Since we use a very simple PDF as example (see the tutorial “Creating a PDF Document from Scratch” for how it was created), deciphering the instructions is not that hard:
- The first line selects a font from the resource dictionary and sets the font size to 50 points.
- The second line sets the “text color” (actually the fill color) to an RGB value of
(0, 128, 255)
. - The next four lines draw the text “Hello World” at the location (150, 396).
Page objects often contain much more information, for example references to image resources, annotations or form fields.
Searching for Data
Sometimes you need to find an object with some specific data in it. For example, when an error message provides the name of a dictionary key or (part of) a value. Or when you want to find all objects referencing a specific indirect object.
In such cases the search
command comes in handy: It searches through all indirect objects and
prints those matching the given argument (a regular expression). Here is an example:
-
First we search for occurrences of “hexa”, finding the information dictionary where the search string appears under the
/Producer
key. -
Then we search for all references to the indirect object (2,0) by using the search string
\b2 0 R\b
(in this case it is important to use the\b
anchors for word boundaries). This results in two objects being shown, the catalog dictionary and the dictionary of the only page, because the object (2,0) refers to the root of the page tree.
Comparing PDF File Structure
Comparing the structures of two PDF files allows you to analyse “behind the scenes” changes done by a program. If you want to compare two PDF files visually, i.e. the appearance of the page content, we recommend using a tool like DiffPDF.
To compare PDF structures use the recursive
command to output the whole structure of the PDFs in
question and then compare the output. By using the process substitution feature of the shell you
don’t even need to create temporary files.

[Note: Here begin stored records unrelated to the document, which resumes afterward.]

-- ==== Sys2Proof/Machine/Lanes.lean ====
section
/-! DEFINITION. Field lanes and ports (chapter 14): alignment, the rate ladder, sequencing and replay, slots, spare lanes. -/

namespace Sys2Proof.Machine

open Sys2Proof

/-! ## Lanes and link lanes -/

/-- A physical lane of a port. -/
def Port.lane (x : Port) (l : Nat) : PhysLane := Table.get {} x.lanes l

/-- Change a physical lane. -/
def Port.modLane (x : Port) (l : Nat) (f : PhysLane → PhysLane) : Port := { x with lanes := Table.upd {} x.lanes l f }

/-- The role of a physical lane: 0 to 7 the logical lane served, 8 spare, 9 failed (R465). -/
def Port.role (x : Port) (l : Nat) : Nat := ((x.lane l).role.getD (BitVec.ofNat 4 l)).toNat

/-- A logical lane's receive state. -/
def Port.link (x : Port) (n : Nat) : LinkLane := Table.get {} x.links n

/-- Change a logical lane's receive state. -/
def Port.modLink (x : Port) (n : Nat) (f : LinkLane → LinkLane) : Port := { x with links := Table.upd {} x.links n f }

/-- The physical lanes in frame lock. -/
def Port.locked (x : Port) : List Nat := (List.range 9).filter (fun l => decide ((x.lane l).align = 3))

/-- Tenths of a nanosecond of a frame at a rate (14 Table 5), times 10. -/
def frameNs100 : Nat → Nat
  | 0 => 28800
  | 1 => 7200
  | 2 => 2880
  | 3 => 1440
  | _ => 1125

/-- Arithmetic cycles that `n` frame slots of a port, eight lanes wide, take. -/
def slotCycles (rate n : Nat) : Nat := (n * frameNs100 rate / 8 * 13 + 999) / 1000

/-! ## Loss of a port (R442) -/

/-- Put a cart on a ring by a packet, where there is room for it; otherwise it leaves its chain. -/
def State.putFar (s : State) (q : Nat) (c : List Byte) (epoch : Option Nat) : State :=
  if s.canPut q = .ok then
    { s with qs := { s.qs with flights := s.qs.flights ++
      [{ ring := q, cart := putForm (s.queue q) c, at_ := s.clock.now + 4, local_ := false, epoch := epoch }] } }
  else s.reportRing q

/-- The carts whose parcels were not all acknowledged go back with ABORTED and partial set (R442). -/
def State.returnCarts (s : State) (p : Nat) : State :=
  (s.port p).sends.foldl (fun s c =>
    s.putFar (s.queue c.ring).pair (reCart c.cart (cartFill c.cart) (cartGen c.cart) (2 + 32)) none) s

/-- The link state of a port is as at the start of the ladder. -/
def Port.clearLink (x : Port) : Port :=
  { x with credit := 0, links := [], frameNo := 0, takeNo := 0, replay := [], waiting := [], stream := [], held := 0
           give := 0, sends := [], sub := none, txDup := none, txServes := none, jumpPending := false, lanesAt := [], bookedTx := []
           bookedRx := [] }

/-- A lane at the start of the ladder keeps its role and equaliser. -/
def PhysLane.restart (l : PhysLane) : PhysLane :=
  { l with align := 0, groups := [], heads := [], good := 0, clean := 0 }

/-- A port enters the ladder at a rate, drawing a new tiebreak (R443). -/
def State.enterLadder (s : State) (p rate : Nat) : State :=
  let (n, s) := s.draw
  s.modPort p (fun x =>
    { x.clearLink with
      state := .ladder, rate := rate, tiebreak := BitVec.ofNat 64 n, target := none, leading := false
      lanes := x.lanes.map (fun l => (l.1, l.2.restart))
      deadline := some (s.clock.now + usCycles 2000) })

/-- A port is lost (R442): the ladder starts again from the lowest rate, without the bound that a failed step set. -/
def State.portLost (s : State) (p : Nat) : State :=
  if (s.port p).state ≠ .up then s
  else
    let s := ((s.returnCarts p).modPort p (fun x => { x with lost := true, limit := none })).evBits s.clock.now (0x3900000 + 0x10 * p) [26]
    let s := (s.report 15 p .contained .timeout 15 0 true).alert 11 (toLe 1 p ++ toLe 1 1)
    let s := s.modBellPort p (fun y => { y with valid := false })
    (s.raisePort p 4).enterLadder p 0

/-! ## Failed lanes and the spare (R458 to R461) -/

/-- A logical lane of a port fails: the spare takes its place, or the port is lost (R442, R458, R459). A lane whose substitution
is under way has failed already. -/
def State.laneFail (s : State) (p n : Nat) : State :=
  if ((s.port p).sub.map Prod.fst) = some n then s
  else
  let s := s.tallyPort .laneFail p
  let x := s.port p
  if x.sub.isSome || x.spareLog.isSome || x.sparePhys.isNone then s.portLost p
  else
    (s.setPort p { x with sub := some (n, 0) }).control p (toLe 1 0x12 ++ toLe 1 n ++ toLe 1 1)

/-- A physical lane leaves frame lock or goes down; a logical lane that a port in service loses with it fails (R441). -/
def State.laneDown (s : State) (p l align : Nat) : State :=
  let x := s.port p
  let s := s.setPort p (x.modLane l (fun y =>
    { y with align := BitVec.ofNat 2 align, groups := [], heads := [], good := 0, clean := 0 }))
  if x.state = .up ∧ (x.lane l).align = 3 ∧ x.role l < 8 then s.laneFail p (x.role l) else s

/-! ## Commands: alignment (R441) -/

/-- A lane of a fitted port. -/
def State.laneAt (s : State) (p l : Nat) : Bool := s.portFitted p && decide (l < 9)

/-- LANE_SIGNAL_DETECT (R441). -/
def execLaneSignalDetect (p : PortIx) (l : BitVec 4) (s : State) : Res :=
  if s.laneAt p.toNat l.toNat && decide (((s.port p.toNat).lane l.toNat).align = 0) then
    .next (s.modPort p.toNat (fun x => x.modLane l.toNat (fun y => { y with align := 1 })))
  else .next s

/-- COMMA_DETECT (R441). -/
def execCommaDetect (p : PortIx) (l : BitVec 4) (s : State) : Res :=
  if s.laneAt p.toNat l.toNat && decide (((s.port p.toNat).lane l.toNat).align = 1) then
    .next (s.modPort p.toNat (fun x => x.modLane l.toNat (fun y => { y with align := 2, good := 0, groups := [] })))
  else .next s

/-- Some 64 consecutive entries of a list hold at least `k` that are false. -/
def badWindow (k : Nat) (h : List Bool) : Bool :=
  (List.range (h.length - 63)).any (fun i => decide (k ≤ (((h.drop i).take 64).filter (fun b => !b)).length))

/-- The bytes of a frame's symbols: an invalid code group enters the decoder as 0 (R435). -/
def symBytes (syms : List (Option Byte)) : List Byte := syms.map (fun b => b.getD 0)

/-- Take the sequenced frames of a port in the order of the port stream (R450). -/
def Port.merge (x : Port) : Nat → Port
  | 0 => x
  | n + 1 =>
    let l := x.takeNo % 8
    match (x.link l).inbox with
    | [] => x
    | f :: rest =>
      ({ (x.modLink l (fun y => { y with inbox := rest })) with
          stream := x.stream ++ [f], takeNo := x.takeNo + 1 }).merge n

/-- A data frame in a common slot on logical lane `n` (R450 to R453). In chain mode its bytes go to the loader (R414), which takes them
as the chain data event, and the frames leave the port's buffer. While user I/O is disabled the frames of the port stream are
discarded as PARCEL_FORWARD takes them (R413). -/
def State.dataFrame (s : State) (p n : Nat) (msg : Option (List Byte)) : State :=
  let x := s.port p
  let y := x.link n
  let refuse := fun (_ : Unit) => s.setPort p (x.modLink n (fun y => { y with nak := true }))
  match msg with
  | none => refuse ()
  | some m =>
    let fc := leAt m 0 1
    if fc % 128 ≠ y.expect then refuse ()
    else
      let x := x.modLink n (fun y =>
        { y with expect := (y.expect + 1) % 128, unacked := y.unacked + 1, nak := false, naks := 0
                 inbox := y.inbox ++ [(decide (128 ≤ fc), m.drop 1)] })
      let x := { x with held := x.held + 1 }.merge 1024
      s.setPort p (if s.portMode p = 1 then
        { x with stream := [], held := x.held - x.stream.length, give := x.give + x.stream.length } else x)

/-- A lane's count of frames, and of uncorrectable ones among the last 65,536 (R458). -/
def LinkLane.count (y : LinkLane) (bad : Bool) : LinkLane :=
  let k := y.frames + 1
  { y with frames := k, bad := ((if bad then y.bad ++ [k] else y.bad).filter (fun i => decide (k < i + 65536))) }

/-- A frame is decoded and counted (R439): its message, unless it is uncorrectable. -/
def State.decoded (s : State) (p : Nat) (syms : List (Option Byte)) : Option (List Byte × Nat) × State :=
  match rsDecode (symBytes syms) with
  | none => (none, s.tallyPort .laneUncorr p)
  | some (m, k) => (some (m, k), if 0 < k then s.tallyPort .laneCorr p else s)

Here is a simple example showing the difference between the hello-world.pdf
we have used
throughout this guide and the optimized version:
-
First we produce the optimized version using the
hexapdf optimize
command which compresses the PDF down to about 50% of the original file size. -
Then we use the
recursive
command inhexapdf inspect
’s command line mode forhello-world.pdf
andhello-world-opt.pdf
and use their output directly withvimdiff
to show the differences. -
There are only three differences shown:
-
The second part of the
/ID
key changed. This is expected as this part should always change when an existing file is modified. -
The
/ModDate
field also changed to reflect the date of the change. -
And although the file is smaller now it contains two more objects: one cross-reference stream and one object stream. These stream objects are never referenced from the main structure since they only provide a different way of storing data in the PDF file. Therefore they also don’t appear in the
recursive
output.
If the PDF file was created by another program and not HexaPDF, the
/Producer
line would also have changed. -
-
The meaning of this is that nothing essential really changed when the PDF file was optimized, which was expected.
If you try this with bigger files and ones not created with HexaPDF, the output will probably show many more changes because HexaPDF also removes unneeded key-value pairs of dictionaries.